Our target variable for this will be offense group, which ranks offenses between violent and non-violent.

In [116]:
df.columns

Index(['NEIGHBORHOOD_CLUSTER', 'CENSUS_TRACT', 'offensegroup', 'LONGITUDE',
       'SHIFT', 'YBLOCK', 'DISTRICT', 'WARD', 'YEAR', 'sector', 'PSA',
       'BLOCK_GROUP', 'VOTING_PRECINCT', 'XBLOCK', 'BLOCK', 'ANC', 'datetime',
       'location', 'LATITUDE', 'splitted', 'startblock', 'endblock_1',
       'endblock', 'street', 'year', 'month', 'day', 'hour', 'minute',
       'second', 'Year', 'Month', 'Day', 'Hour', 'Temperature',
       'Precipitation', 'Snowfall'],
      dtype='object')

In [117]:
features = [
    'NEIGHBORHOOD_CLUSTER', 'CENSUS_TRACT','LONGITUDE',
       'SHIFT', 'YBLOCK', 'DISTRICT', 'WARD', 'YEAR', 'sector', 'PSA',
       'BLOCK_GROUP', 'VOTING_PRECINCT', 'XBLOCK', 'BLOCK', 'ANC', 'datetime',
       'location', 'LATITUDE', 'splitted', 'startblock', 'endblock_1',
       'endblock', 'street', 'year', 'month', 'day', 'hour', 'minute',
       'second', 'Year', 'Month', 'Day', 'Hour', 'Temperature',
       'Precipitation', 'Snowfall'
]

Xi = df[features]
Xi = encoder(Xi)
yi = df['offensegroup']

A value is trying to be set on a copy of a slice from a DataFrame.
Try using .loc[row_indexer,col_indexer] = value instead

See the caveats in the documentation: http://pandas.pydata.org/pandas-docs/stable/indexing.html#indexing-view-versus-copy
  


In [222]:
from sklearn.ensemble import GradientBoostingClassifier
from yellowbrick.features.importances import FeatureImportances
fig = plt.figure()
ax = fig.add_subplot()

viz = FeatureImportances(GradientBoostingClassifier(), ax=ax)
viz.fit(Xi, yi)
viz.poof()

<IPython.core.display.Javascript object>

In [223]:
with open('Feature_importance.pickle', 'wb') as figure1:
    
    pickle.dump([fig,ax, viz] , figure1)

In [None]:
with open('Feature_importance.pickle', 'rb') as fig1:
    
    object_list = pickle.load(fig1)

In [240]:
y_ = y.reshape(-1, 1)

In [241]:
from sklearn.cluster import KMeans
wcss = []

for i in range(1,11):
    kmeans = KMeans(n_clusters = i, random_state=0, max_iter=300, init='k-means++', n_init=10)
    kmeans.fit(y_)
    wcss.append(kmeans.inertia_)
plt.plot(range(1,11), wcss)
plt.title('Elbow')
plt.xlabel('Number of Clusters')
plt.ylabel('wcss')
plt.show()    

<IPython.core.display.Javascript object>

In [242]:
from sklearn.cluster import MiniBatchKMeans

from yellowbrick.cluster import KElbowVisualizer

visualizer = KElbowVisualizer(MiniBatchKMeans(), k=(1,10))
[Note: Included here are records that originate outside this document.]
theorem getElem?_works (j : Nat) : (works s c acc n as)[j]? = as[j]?.map fun a => work s c acc n j a.1 a.2 := List.getElem?_mapIdx

theorem length_works : (works s c acc n as).length = as.length := List.length_mapIdx

theorem mem_works {t : Todo} (h : t ∈ works s c acc n as) : ∃ i, ∃ a ∈ as, t = work s c acc n i a.1 a.2 := by
  obtain ⟨i, hi, rfl⟩ := List.mem_mapIdx.mp h
  exact ⟨i, _, List.getElem_mem hi, rfl⟩

theorem works_ix (j : Nat) (x : Todo) (h : (works s c acc n as)[j]? = some x) : x.ix = j := by
  rw [getElem?_works] at h
  obtain ⟨a, -, rfl⟩ := Option.map_eq_some_iff.mp h
  rfl

theorem FillsOnly.forward (h : FillsOnly c.core s t) (p : Piece) : p.forward t.ms = p.forward s.ms := by
  rw [h.ms]
  rfl

theorem forwarded_works (h : FillsOnly c.core s t) :
    forwarded t (as.mapIdx fun i a => { ix := i, n := n, piece := s.piece c.core acc n a.1, op := a.2 }) = works s c acc n as := by
  refine List.ext_getElem? fun i => ?_
  simp [forwarded, works, work, h.forward, Function.comp_def]

/-- An access stays in own buffers if every address does, unless its result is fixed. -/
theorem ownOnly_works {o : Outstanding} (hh : o.handle = none) (hd : ∀ ws, o.dest ≠ .fixed ws) :
    ownOnly o (works s c acc n as) = true ↔ AllOwn s c acc n (as.map fun a => a.1) := by
  have pieces : (works s c acc n as).all (fun t => t.piece.isOwn) = true ↔ AllOwn s c acc n (as.map fun a => a.1) := by
    rw [List.all_eq_true]
    refine ⟨fun h a ha => ?_, fun h t ht => ?_⟩
    · obtain ⟨x, hx, rfl⟩ := List.mem_map.mp ha
      obtain ⟨i, hi⟩ := List.getElem?_of_mem hx
      rw [← work_isOwn (i := i) (op := x.2)]
      exact h _ (List.mem_of_getElem? (by rw [getElem?_works, hi]; rfl))
    · obtain ⟨i, a, ha, rfl⟩ := mem_works ht
      rw [work_isOwn]
      exact h _ (List.mem_map_of_mem ha)
  unfold ownOnly
  cases hdest : o.dest with
  | fixed ws => exact absurd hdest (hd ws)
  | none | scalar | vector => simpa [hh] using pieces

theorem FillsOnly.waitsFor (h : FillsOnly c.core s t) (sc : Option Scope) : Claims.waitsFor t c sc = Claims.waitsFor s c sc := by
  have groups : t.groupMembers = s.groupMembers := by
    rw [h.state]
    rfl
  cases sc with
  | none => rfl
  | some x =>
    have names : rowNames t x = rowNames s x := by
      funext p
      cases x <;> simp only [rowNames, groups]
    simp only [Claims.waitsFor, State.rowOf, names]
    rw [h.own]
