/-- The first step after reset runs the word placed for it. -/
theorem test_placed_word_runs :
    result (State.reset.withFetchWord 16 0x203C) 0 = some (0, 0b00100, 6) ∧
    result (State.reset.withFetchWord 48 0x56781234D6BC) 3 = some (0x12345678, 0b00000, 6) := by decide

/-! ## Instructions -/

/-- 95_test_vectors.md W3 to W5 and 2.4: N and Z from the value, V and C cleared, X and the privileged bits kept. -/
theorem test_moveDyDx :
    result ((code 0x1000 [0x20, 0x01]).setSr 0xFFFB) 0 = some (0, 0b10100, 0x1002) ∧
    result (((code 0x1000 [0x20, 0x01]).writeD 1 0x80000000).setSr 0b00111) 0 =
      some (0x80000000, 0b01000, 0x1002) ∧
    result (((code 0x1000 [0x20, 0x01]).writeD 1 0x1000).setSr 0b01111) 0 = some (0x1000, 0b00000, 0x1002) ∧
    (nextOf (step ((code 0x1000 [0x20, 0x01]).setSr 0xFFFB))).map State.sr = some 0xFFF4 := by decide

theorem test_moveDyDx_registers :
    result (((code 0x1000 [0x2E, 0x03]).writeD 3 0xFFFFFFFF).setSr 0b10000) 7 =
      some (0xFFFFFFFF, 0b11000, 0x1002) ∧
    result ((code 0x1000 [0x2A, 0x05]).setSr 0b00001) 5 = some (0, 0b00100, 0x1002) := by decide

theorem test_moveAyDx :
    result ((withA (code 0x1000 [0x20, 0x08]) 0 0x7FFFFFFF).setSr 0b01111) 0 =
      some (0x7FFFFFFF, 0b00000, 0x1002) ∧
    result ((withA (code 0x1000 [0x26, 0x0F]) 7 0x80000000).setSr 0b10010) 3 =
      some (0x80000000, 0b11000, 0x1002) := by decide

theorem test_moveImmDx :
    result ((code 0x1000 [0x2C, 0x3C, 0, 0, 0, 0]).setSr 0b11111) 6 = some (0, 0b10100, 0x1006) ∧
    result (code 0x1000 [0x20, 0x3C, 0x80, 0, 0, 0x01]) 0 = some (0x80000001, 0b01000, 0x1006) := by decide

/-- 95_test_vectors.md W6, W7 and 2.5. -/
theorem test_addDyDx : ([(0, 0, 0, 0b00100), (1, 0xFFFFFFFF, 0, 0b10101), (0x80000000, 0x80000000, 0, 0b10111),
    (0xFFFFFFFF, 0xFFFFFFFF, 0xFFFFFFFE, 0b11001), (0x7FFFFFFF, 0x7FFFFFFF, 0xFFFFFFFE, 0b01010),
    (0x80000000, 0xFFFFFFFF, 0x7FFFFFFF, 0b10011), (0x12345678, 0x87654321, 0x99999999, 0b01000),
    (1, 2, 3, 0b00000), (1, 0x7FFFFFFF, 0x80000000, 0b01010)] : List (Word × Word × Word × BitVec 5)).all
    (fun v => result (((code 0x1000 [0xD0, 0x81]).writeD 1 v.1).writeD 0 v.2.1) 0 ==
      some (v.2.2.1, v.2.2.2, 0x1002)) = true := by decide

theorem test_addDyDx_same_register :
    result ((code 0x1000 [0xDE, 0x87]).writeD 7 0x40000000) 7 = some (0x80000000, 0b01010, 0x1002) ∧
    result ((code 0x1000 [0xDE, 0x87]).writeD 7 0x80000000) 7 = some (0, 0b10111, 0x1002) := by decide

theorem test_addAyDx :
    result ((withA (code 0x1000 [0xD4, 0x89]) 1 0xFFFFFFFF).writeD 2 1) 2 = some (0, 0b10101, 0x1002) ∧
    result ((withA (code 0x1000 [0xD0, 0x8F]) 7 0xFFC).setSr 0b11111) 0 = some (0xFFC, 0b00000, 0x1002) := by decide

theorem test_addImmDx :
    result ((code 0x1000 [0xD4, 0xBC, 0xFF, 0xFF, 0xFF, 0xFF]).writeD 2 5) 2 = some (4, 0b10001, 0x1006) ∧
    result ((code 0x1000 [0xD4, 0xBC, 0, 0, 0, 1]).writeD 2 0xFFFFFFFF) 2 = some (0, 0b10101, 0x1006) := by decide

/-! ## The step and its faults -/

/-- 95_test_vectors.md 2.6: the faults of the opcode fetch, of the operand fetch at the region's end, and an invalid
opcode. -/
theorem test_step_faults :
    faultOf (step (code 0x0FFE [])) = some (.regionNotFound 0x0FFE) ∧
    faultOf (step (code 0x10FE [0x20, 0x3C])) = some (.regionOutOfRange 0x1100 4) ∧
    faultOf (step (code 0x10FF [0x20])) = some (.regionOutOfRange 0x10FF 2) ∧
    faultOf (step (code 0x1100 [])) = some (.regionOutOfRange 0x1100 2) ∧
    faultOf (step (code 0x1101 [])) = some (.regionNotFound 0x1101) ∧
    faultOf (step (code 0x1010 [0, 0])) = some (.invalidOpcode 0x1010 0x0000) := by decide

/-- An odd program counter (R45), and the wrap of the program counter and of the operand's address (R77, R82). -/
theorem test_step_odd_and_wrap :
    result ((code 0x1001 [0xD0, 0x81]).writeD 1 2) 0 = some (2, 0b00000, 0x1003) ∧
    result (cpu [{ base := 0xFFFFFF00, region := region 0x100 0xFE [0x20, 0x01] }] 0xFFFFFFFE) 0 =
      some (0, 0b00100, 0) ∧
    faultOf (step (cpu [{ base := 0xFFFFFF00, region := region 0x100 0xFE [0x20, 0x3C] }] 0xFFFFFFFE)) =
      some (.regionNotFound 0) ∧
    result (cpu [{ base := 0, region := region 0x100 0 [1, 2, 3, 4] },
      { base := 0xFFFFFF00, region := region 0x100 0xFE [0x20, 0x3C] }] 0xFFFFFFFE) 0 =
      some (0x01020304, 0b00000, 4) := by decide

/-- A step of a CPU that is not ready is refused (R74). -/
theorem test_step_not_ready : refusalOf (step { code 0x1000 [0x20, 0x01] with ready := false }) = some .cpuNotReady :=
  by decide

/-- A bus fault leaves the CPU not ready, an invalid opcode leaves it ready (R101, R102). -/
theorem test_ready_after_faults :
    transactWith defaultTable (code 0x1100 []) .step =
      ({ code 0x1100 [] with ready := false }, .fault (.regionOutOfRange 0x1100 2)) ∧
    transactWith defaultTable (code 0x1010 [0, 0]) .step =
      (code 0x1010 [0, 0], .fault (.invalidOpcode 0x1010 0)) := by decide

/-- A table row with a source in mode 2, which the spec gives no value (R60), is refused before anything is
written; with the Register-Mode window at 5 the low sub-field is the mode. -/
theorem test_parameter_table :
    refusalOf (stepWith [row 0x2010 0xF1F8 5 11] (code 0x1000 [0x20, 0x13])) =
      some (.unresolvedOperand 0x1000 0x2013) ∧
    ((nextOf (stepWith [{ row 0x2018 0xFFFF 5 11 with
        desc := { defaultDescriptor 0 .add "add.l" .operand with src := .ea .registerMode 5 } }]
      ((code 0x1000 [0x20, 0x18]).writeD 3 7))).map (fun t => (t.readD 0, t.pc))) = some (7, 0x1002) := by decide

/-! ## The bus -/

/-- The map of 95_test_vectors.md 2.1. -/
def busMap : List Mapping :=
  attach (attach (attach [] 0 (region 0x100 0xFE [0xAA, 0xBB])) 0x100 (region 0x100 0 [0xCC])) 0x80 (region 0x10 0 [0xDD])

theorem test_lookup :
    (lookup busMap 0).map Prod.fst = some 0 ∧ (lookup busMap 0x80).map Prod.fst = some 0 ∧
    (lookup busMap 0x100).map Prod.fst = some 0 ∧ (lookup busMap 0x101).map Prod.fst = some 1 ∧
    (lookup busMap 0x200).map Prod.fst = some 1 ∧ lookup busMap 0x201 = none := by decide

/-- 95_test_vectors.md 2.1 and W1: routed and by-identifier accesses. -/
theorem test_bus_accesses :
    okOf (memRead busMap 0xFE 2) = some [0xAA, 0xBB] ∧
    errorOf (memRead busMap 0xFE 4) = some (.regionOutOfRange 0xFE 4) ∧
    errorOf (memRead busMap 0x100 1) = some (.regionOutOfRange 0x100 1) ∧
    errorOf (memRead busMap 0x200 1) = some (.regionOutOfRange 0x200 1) ∧
    okOf (memRead busMap 0x200 0) = some [] ∧
    errorOf (memRead busMap 0x201 0) = some (.regionNotFound 0x201) ∧
    errorOf (memWrite busMap 0x1FF [0xAA, 0xBB]) = some (.regionOutOfRange 0x1FF 2) ∧
    okOf (readId busMap 2 0x80 1) = some [0xDD] ∧ okOf (readId busMap 1 0x100 1) = some [0xCC] ∧
    errorOf (readId busMap 2 0x7F 1) = some (.regionOutOfRange 0x7F 1) ∧
    errorOf (readId busMap 3 0 1) = some (.badRegionId 3) ∧
    errorOf (readId busMap 1 0xFF 1) = some (.regionOutOfRange 0xFF 1) := by decide

/-- 95_test_vectors.md W2 and the byte order of 2.1. -/
theorem test_byte_order :
    ((okOf (memWrite busMap 0x10 [0x12, 0x34, 0x56, 0x78])).map (fun maps =>
      (okOf (memRead maps 0x10 4), okOf (memRead maps 0x10 2), okOf (memRead maps 0x12 2), okOf (memRead maps 0x13 1)))) =
      some (some [0x12, 0x34, 0x56, 0x78], some [0x12, 0x34], some [0x56, 0x78], some [0x78]) ∧
    be32 [0x12, 0x34, 0x56, 0x78] = 0x12345678 ∧ be16 [0x12, 0x34] = 0x1234 := by decide

/-- The top of the address space (2.1). -/
theorem test_top_of_space :
    (attach [] 0xFFFFFF00 (region 0x100 0xFE [1, 2])).map Mapping.limit = [0x100000000] ∧
    okOf (memRead (attach [] 0xFFFFFF00 (region 0x100 0xFE [1, 2])) 0xFFFFFFFE 2) = some [1, 2] ∧
    errorOf (memRead (attach [] 0xFFFFFF00 (region 0x100 0xFE [1, 2])) 0xFFFFFFFF 2) =
      some (.regionOutOfRange 0xFFFFFFFF 2) := by decide

/-- A power-on reset zeroes every region and keeps the map (R31, R41). -/
theorem test_power_on_reset :
    (transactWith defaultTable { State.powerOn with maps := busMap } (.busReset true)).1.maps =
      [{ base := 0, region := region 0x100 0 [] }, { base := 0x100, region := region 0x100 0 [] },
        { base := 0x80, region := region 0x10 0 [] }] := by decide

/-- Writing a value and then the value an unlisted offset reads as leaves the memory that was there before. -/
theorem test_canonical_memory :
    (Memory.write (Memory.write [(1, 5), (9, 7)] 4 3) 4 0) = [(1, 5), (9, 7)] ∧
    Memory.canonical 8 [(9, 1), (4, 0), (3, 2), (3, 6), (1, 5)] = [(1, 5), (3, 2)] := by decide

/-! ## Reset -/

/-- A platform with one region of `len` bytes at 0 that holds a reset vector. -/
def platform (len : Nat) (vector : List Byte) : State :=
  { State.powerOn with maps := [{ base := 0, region := region len 0 vector }], busReset := true }

/-- 95_test_vectors.md 2.7, for the registers that do not depend on a draw. -/
theorem test_cpu_reset :
    (transactWith defaultTable (platform 0x100 [0, 0, 0x10, 0, 0, 0, 0, 8]) .cpuReset).2 = .done ∧
    (transactWith defaultTable (platform 0x100 [0, 0, 0x10, 0, 0, 0, 0, 8]) .cpuReset).1.readA 7 = 0x1000 ∧
    (transactWith defaultTable (platform 0x100 [0, 0, 0x10, 0, 0, 0, 0, 8]) .cpuReset).1.pc = 8 ∧
    (transactWith defaultTable (platform 0x100 [255, 255, 255, 255, 0, 0, 0, 3]) .cpuReset).1.pc = 3 := by decide

theorem test_cpu_reset_faults :
    transactWith defaultTable (platform 6 [0, 0, 0x10, 0]) .cpuReset =
      (platform 6 [0, 0, 0x10, 0], .fault (.regionOutOfRange 4 4)) ∧
    transactWith defaultTable { State.powerOn with busReset := true } .cpuReset =
      ({ State.powerOn with busReset := true }, .fault (.regionNotFound 0)) ∧
    transactWith defaultTable { platform 8 [] with busReset := false } .cpuReset =
      ({ platform 8 [] with busReset := false }, .refused .busNotReset) := by decide

/-! ## Disassembly -/

/-- 95_test_vectors.md 2.8 and W9. -/
theorem test_disassemble :
    okOf (disassemble defaultTable (code 0x1000 [0xD0, 0x81]).maps 0x1000) = some ("add.l d1,d0", 2) ∧
    okOf (disassemble defaultTable (code 0x1000 [0x26, 0x0F]).maps 0x1000) = some ("move.l a7,d3", 2) ∧
    okOf (disassemble defaultTable (code 0x1000 [0x20, 0x3C, 0x7F, 0xFF, 0xFF, 0xFF]).maps 0x1000) =
      some ("move.l #$7FFFFFFF,d0", 6) ∧
    okOf (disassemble defaultTable (code 0x1000 [0xD0, 0xBC, 0, 0, 0, 1]).maps 0x1000) =
      some ("add.l #$00000001,d0", 6) ∧
    errorOf (disassemble defaultTable (code 0x1000 [0x4E, 0x71]).maps 0x1000) =
      some (.invalidOpcode 0x1000 0x4E71) := by decide

theorem test_render_operand :
    renderOperand 2 3 = "(a3)" ∧ renderOperand 3 0 = "(a0)+" ∧ renderOperand 4 7 = "-(a7)" ∧
    renderOperand 5 1 = "<unhandled>" ∧ renderOperand 6 0 = "<unhandled>" ∧ renderOperand 7 4 = "<unhandled>" := by
  decide

/-! ## Witnesses: states and operands that meet the hypotheses of each obligation -/

theorem witness_DecodedBytesAreEncoding :
    decode [0x20, 0x3C, 0, 0, 0, 7, 0x4E] = .ok (.moveImmDx 7 0, [0x4E]) := rfl

/-- A well-formed table, one ill formed in its window only, and two ill formed in their destination field only. -/
theorem witness_WellFormedTableMatchesOneRow :
    defaultTable.wf = true ∧ Table.wf [row 0x2000 0xF1F8 4 11] = false ∧
    Table.wf [row 0x2000 0xF1F8 5 1] = false ∧ Table.wf [row 0x2000 0xF1F8 5 16] = false := by decide

/-- The first and the last row match; no row matches. -/
theorem witness_LookupGivesTheMatchingRow :
    defaultTable.wf = true ∧ (∃ r ∈ defaultTable.take 1, 0x2E07 &&& r.mask = r.pattern) ∧
    (∃ r ∈ defaultTable.drop 5, 0xDEBC &&& r.mask = r.pattern) ∧
    (∀ r ∈ defaultTable, 0x4E71 &&& r.mask ≠ r.pattern) ∧ (code 0x1000 [0x4E, 0x71]).ready = true ∧
    okOf (memRead (code 0x1000 [0x4E, 0x71]).maps 0x1000 2) = some (bytesBE16 0x4E71) := by decide

theorem witness_ExactRowsKeyByOpcodeValue :
    (∀ r ∈ [row 0x2001 0xFFFF 5 11], r.mask = 0xFFFF) ∧
    (lookupDesc [row 0x2001 0xFFFF 5 11] 0x2001).isSome = true ∧
    lookupDesc [row 0x2001 0xFFFF 5 11] 0x2002 = none := by decide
visualizer.fit(y_) # Fit the training data to the visualizer
visualizer.poof() # Draw/show/poof the data

<IPython.core.display.Javascript object>

#    --------------------MODEL SELECTION---------------------------------



In [118]:
from sklearn.pipeline import Pipeline
from yellowbrick.classifier import ClassificationReport
from sklearn.naive_bayes import GaussianNB
from sklearn.svm import LinearSVC, NuSVC, SVC
from sklearn.linear_model import LogisticRegressionCV, LogisticRegression, SGDClassifier
from sklearn.ensemble import BaggingClassifier, ExtraTreesClassifier, RandomForestClassifier

In [119]:
X_train, X_test, y_train, y_test = model_selection.train_test_split(X, y, test_size=0.2,random_state= 0)

In [120]:
scaler = StandardScaler()
#scaler =  MinMaxScaler()
#scaler = Normalizer()
X_train = scaler.fit(X_train).transform(X_train)
X_test = scaler.fit(X_test).transform(X_test)

In [121]:
def classifier_graph(classifier):
    classes = ['Nonviolent','Violent'] # 1 is 0 and 2 is 1..... non violent and violent respectively.
    model = classifier
    visualizer = ClassificationReport(model, classes=classes)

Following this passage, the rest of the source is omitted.